*** Raw data Section Begins ***

-- ==== Sys2Proof/Machine/Clients.lean ====
section
/-! DEFINITION. Apertures and levels (chapter 2): the takes of SET_LEVEL (R32), BIND (R33, R34), UNBIND (R37) and DESCRIBE
(R39), and the boot binding of a client port (R149). -/

namespace Sys2Proof.Machine

/-- Set a client port's level (R31). -/
def setLevel (c : ClientId) (level : Nat) (s : State) : State := s.setClient c { s.client c with level }

/-- The take of SET_LEVEL (R32). -/
def takeSetLevel (port level : Nat) (s : State) : State :=
  match clientOf port, decide (level ≤ 3) with
  | some c, true => respond .mgmt .ok (be 1 (s.client c).level) (setLevel c level s)
  | _, _ => respond .mgmt .range [] s

/-- The BOUND record of an entry, its copies taken from the entry; a payload length that is absent is copied as 0 (R28,
R34). -/
def boundRecord (e : Nat × Image) (boot : Bool) : Aperture :=
  { revoked := false, entry := e.1, name := e.2.name.getD 0, generation := e.2.generation, kind := e.2.kind
    payloadLength := (e.2.published.map Prod.fst).getD 0, first := e.2.first, count := e.2.count, boot }

/-- Replace an aperture record of a client port. -/
def setAperture (c : ClientId) (ap : Nat) (r : Option Aperture) (s : State) : State :=
  s.setClient c { s.client c with apertures := Table.put none (s.client c).apertures ap r }

/-- An aperture becomes BOUND to an entry, whose binding count rises by 1 (R22, R34). -/
def bindAperture (c : ClientId) (ap : Nat) (e : Nat × Image) (boot : Bool) (s : State) : State :=
  raiseBindings e.1 (setAperture c ap (some (boundRecord e boot)) s)

/-- Resolution of a BIND: newest for generation 0, pinned otherwise (R17, R18, R33). -/
def resolve (s : State) (name : Word32) (generation : Nat) : Option (Nat × Image) :=
  if generation = 0 then newest s name else pinned s name generation

/-- The results of a BIND (R34). -/
def bindResults (e : Nat × Image) : List Byte :=
  be 2 e.1 ++ be 2 e.2.generation ++ be 1 e.2.kind.number ++ be 4 ((e.2.published.map Prod.fst).getD 0)

/-- The take of BIND at a client port (R33, R34). -/
def takeBind (c : ClientId) (ap : Nat) (name : Word32) (generation : Nat) (s : State) : State :=
  if 7 < ap then respond (.client c) .range [] s
  else if (s.aperture c ap).isSome then respond (.client c) .apertureBusy [] s
  else match resolve s name generation with
    | none => respond (.client c) .noEntry [] s
    | some e =>
      if e.2.level < (s.client c).level then respond (.client c) .privilege [] s
      else respond (.client c) .ok (bindResults e) (bindAperture c ap e false s)

/-- The aperture state code (R179). -/
def apertureCode : Option Aperture → Byte
  | none => 0x00
  | some r => if r.revoked then 0x02 else 0x01

/-- An aperture record is emptied; a record that was BOUND is no longer counted (R22, R37, R44). -/
def releaseRecord (r : Aperture) (s : State) : State := if r.revoked then s else lowerBindings r.entry s

/-- The take of UNBIND at a client port (R37). -/
def takeUnbind (c : ClientId) (ap : Nat) (s : State) : State :=
  if 7 < ap then respond (.client c) .range [] s
  else match s.aperture c ap with
    | none => respond (.client c) .unbound [] s
    | some r =>
      respond (.client c) .ok (be 2 r.entry ++ be 2 r.generation ++ [apertureCode (some r)])
        (releaseRecord r (setAperture c ap none s))

/-- The generation newest resolution of a record's name finds, 0 when it finds none or the record is EMPTY (R39). -/
def newestGeneration (s : State) (o : Option Aperture) : Nat :=
  ((o.bind fun r => newest s r.name).map fun e => e.2.generation).getD 0

/-- The report of an aperture (R39). -/
def apertureReport (s : State) (level : Nat) (o : Option Aperture) : List Byte :=
  [apertureCode o]
    ++ optional 2 (o.map Aperture.entry)
    ++ optional 4 (o.map fun r => r.name.toNat)
    ++ optional 2 (o.map Aperture.generation)
    ++ optional 1 (o.map fun r => r.kind.number)
    ++ optional 4 (o.map Aperture.payloadLength)
    ++ optional 1 (o.map Aperture.first)
    ++ optional 2 (o.map Aperture.count)
    ++ [flagCode ((o.map Aperture.boot).getD false)]
    ++ be 2 (newestGeneration s o)
    ++ be 1 level

/-- The take of DESCRIBE at a client port (R39). -/
def takeDescribe (c : ClientId) (ap : Nat) (s : State) : State :=
  if 7 < ap then respond (.client c) .range [] s
  else respond (.client c) .ok (apertureReport s (s.client c).level (s.aperture c ap)) s

/-! ## Boot binding (R149) -/

/-- Newest resolution of a name, when it finds an entry the level may bind (R149, steps 4 and 5). -/
def bootCandidate (s : State) (name : Word32) (level : Nat) : Option (Nat × Image) :=
  (newest s name).filter fun e => decide (level ≤ e.2.level)

/-- The level boot binding sets (R149, step 1). -/
def BootCopy.level : BootCopy → Nat
  | .valid _ _ level => level
  | .blank => 3
  | .invalid => 3

/-- Boot binding of a client port (R149). -/
def bootBind (c : ClientId) (s : State) : State :=
  let copy := (s.client c).bootCopy
  let s' := setLevel c copy.level s
  match copy with
  | .blank => s'
  | .invalid => raise (.client c) .bootMissing s'
  | .valid primary fallback level =>
    match (bootCandidate s' primary level).or (bootCandidate s' fallback level) with
    | some e => bindAperture c 0 e true s'
    | none => raise (.client c) .bootMissing s'

end Sys2Proof.Machine
end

*** Raw data Section Ends ***

Exercise brief:
Everything in the material above needs to be transcribed exactly.

Result of this exercise:
-- ==== Sys2Proof/Machine/Clients.lean ====
section
/-! DEFINITION. Apertures and levels (chapter 2): the takes of SET_LEVEL (R32), BIND (R33, R34), UNBIND (R37) and DESCRIBE
(R39), and the boot binding of a client port (R149). -/

namespace Sys2Proof.Machine

/-- Set a client port's level (R31). -/
def setLevel (c : ClientId) (level : Nat) (s : State) : State := s.setClient c { s.client c with level }

/-- The take of SET_LEVEL (R32). -/
def takeSetLevel (port level : Nat) (s : State) : State :=
  match clientOf port, decide (level ≤ 3) with
  | some c, true => respond .mgmt .ok (be 1 (s.client c).level) (setLevel c level s)
  | _, _ => respond .mgmt .range [] s

/-- The BOUND record of an entry, its copies taken from the entry; a payload length that is absent is copied as 0 (R28,
R34). -/
def boundRecord (e : Nat × Image) (boot : Bool) : Aperture :=
  { revoked := false, entry := e.1, name := e.2.name.getD 0, generation := e.2.generation, kind := e.2.kind
    payloadLength := (e.2.published.map Prod.fst).getD 0, first := e.2.first, count := e.2.count, boot }

/-- Replace an aperture record of a client port. -/
def setAperture (c : ClientId) (ap : Nat) (r : Option Aperture) (s : State) : State :=
  s.setClient c { s.client c with apertures := Table.put none (s.client c).apertures ap r }

/-- An aperture becomes BOUND to an entry, whose binding count rises by 1 (R22, R34). -/
def bindAperture (c : ClientId) (ap : Nat) (e : Nat × Image) (boot : Bool) (s : State) : State :=
  raiseBindings e.1 (setAperture c ap (some (boundRecord e boot)) s)

/-- Resolution of a BIND: newest for generation 0, pinned otherwise (R17, R18, R33). -/
def resolve (s : State) (name : Word32) (generation : Nat) : Option (Nat × Image) :=
  if generation = 0 then newest s name else pinned s name generation

/-- The results of a BIND (R34). -/
def bindResults (e : Nat × Image) : List Byte :=
  be 2 e.1 ++ be 2 e.2.generation ++ be 1 e.2.kind.number ++ be 4 ((e.2.published.map Prod.fst).getD 0)

/-- The take of BIND at a client port (R33, R34). -/
def takeBind (c : ClientId) (ap : Nat) (name : Word32) (generation : Nat) (s : State) : State :=
  if 7 < ap then respond (.client c) .range [] s
  else if (s.aperture c ap).isSome then respond (.client c) .apertureBusy [] s
  else match resolve s name generation with
    | none => respond (.client c) .noEntry [] s
    | some e =>
      if e.2.level < (s.client c).level then respond (.client c) .privilege [] s
      else respond (.client c) .ok (bindResults e) (bindAperture c ap e false s)

/-- The aperture state code (R179). -/
def apertureCode : Option Aperture → Byte
  | none => 0x00
  | some r => if r.revoked then 0x02 else 0x01

/-- An aperture record is emptied; a record that was BOUND is no longer counted (R22, R37, R44). -/
def releaseRecord (r : Aperture) (s : State) : State := if r.revoked then s else lowerBindings r.entry s

/-- The take of UNBIND at a client port (R37). -/
def takeUnbind (c : ClientId) (ap : Nat) (s : State) : State :=
  if 7 < ap then respond (.client c) .range [] s
  else match s.aperture c ap with
    | none => respond (.client c) .unbound [] s
    | some r =>
      respond (.client c) .ok (be 2 r.entry ++ be 2 r.generation ++ [apertureCode (some r)])
        (releaseRecord r (setAperture c ap none s))

/-- The generation newest resolution of a record's name finds, 0 when it finds none or the record is EMPTY (R39). -/
def newestGeneration (s : State) (o : Option Aperture) : Nat :=
  ((o.bind fun r => newest s r.name).map fun e => e.2.generation).getD 0

/-- The report of an aperture (R39). -/
def apertureReport (s : State) (level : Nat) (o : Option Aperture) : List Byte :=
  [apertureCode o]
    ++ optional 2 (o.map Aperture.entry)
    ++ optional 4 (o.map fun r => r.name.toNat)
    ++ optional 2 (o.map Aperture.generation)
    ++ optional 1 (o.map fun r => r.kind.number)
    ++ optional 4 (o.map Aperture.payloadLength)
    ++ optional 1 (o.map Aperture.first)
    ++ optional 2 (o.map Aperture.count)
    ++ [flagCode ((o.map Aperture.boot).getD false)]
    ++ be 2 (newestGeneration s o)
    ++ be 1 level

/-- The take of DESCRIBE at a client port (R39). -/
def takeDescribe (c : ClientId) (ap : Nat) (s : State) : State :=
  if 7 < ap then respond (.client c) .range [] s
  else respond (.client c) .ok (apertureReport s (s.client c).level (s.aperture c ap)) s

/-! ## Boot binding (R149) -/

/-- Newest resolution of a name, when it finds an entry the level may bind (R149, steps 4 and 5). -/
def bootCandidate (s : State) (name : Word32) (level : Nat) : Option (Nat × Image) :=
  (newest s name).filter fun e => decide (level ≤ e.2.level)

/-- The level boot binding sets (R149, step 1). -/
def BootCopy.level : BootCopy → Nat
  | .valid _ _ level => level
  | .blank => 3
  | .invalid => 3

/-- Boot binding of a client port (R149). -/
def bootBind (c : ClientId) (s : State) : State :=
  let copy := (s.client c).bootCopy
  let s' := setLevel c copy.level s
  match copy with
  | .blank => s'
  | .invalid => raise (.client c) .bootMissing s'
  | .valid primary fallback level =>
    match (bootCandidate s' primary level).or (bootCandidate s' fallback level) with
    | some e => bindAperture c 0 e true s'
    | none => raise (.client c) .bootMissing s'

end Sys2Proof.Machine
end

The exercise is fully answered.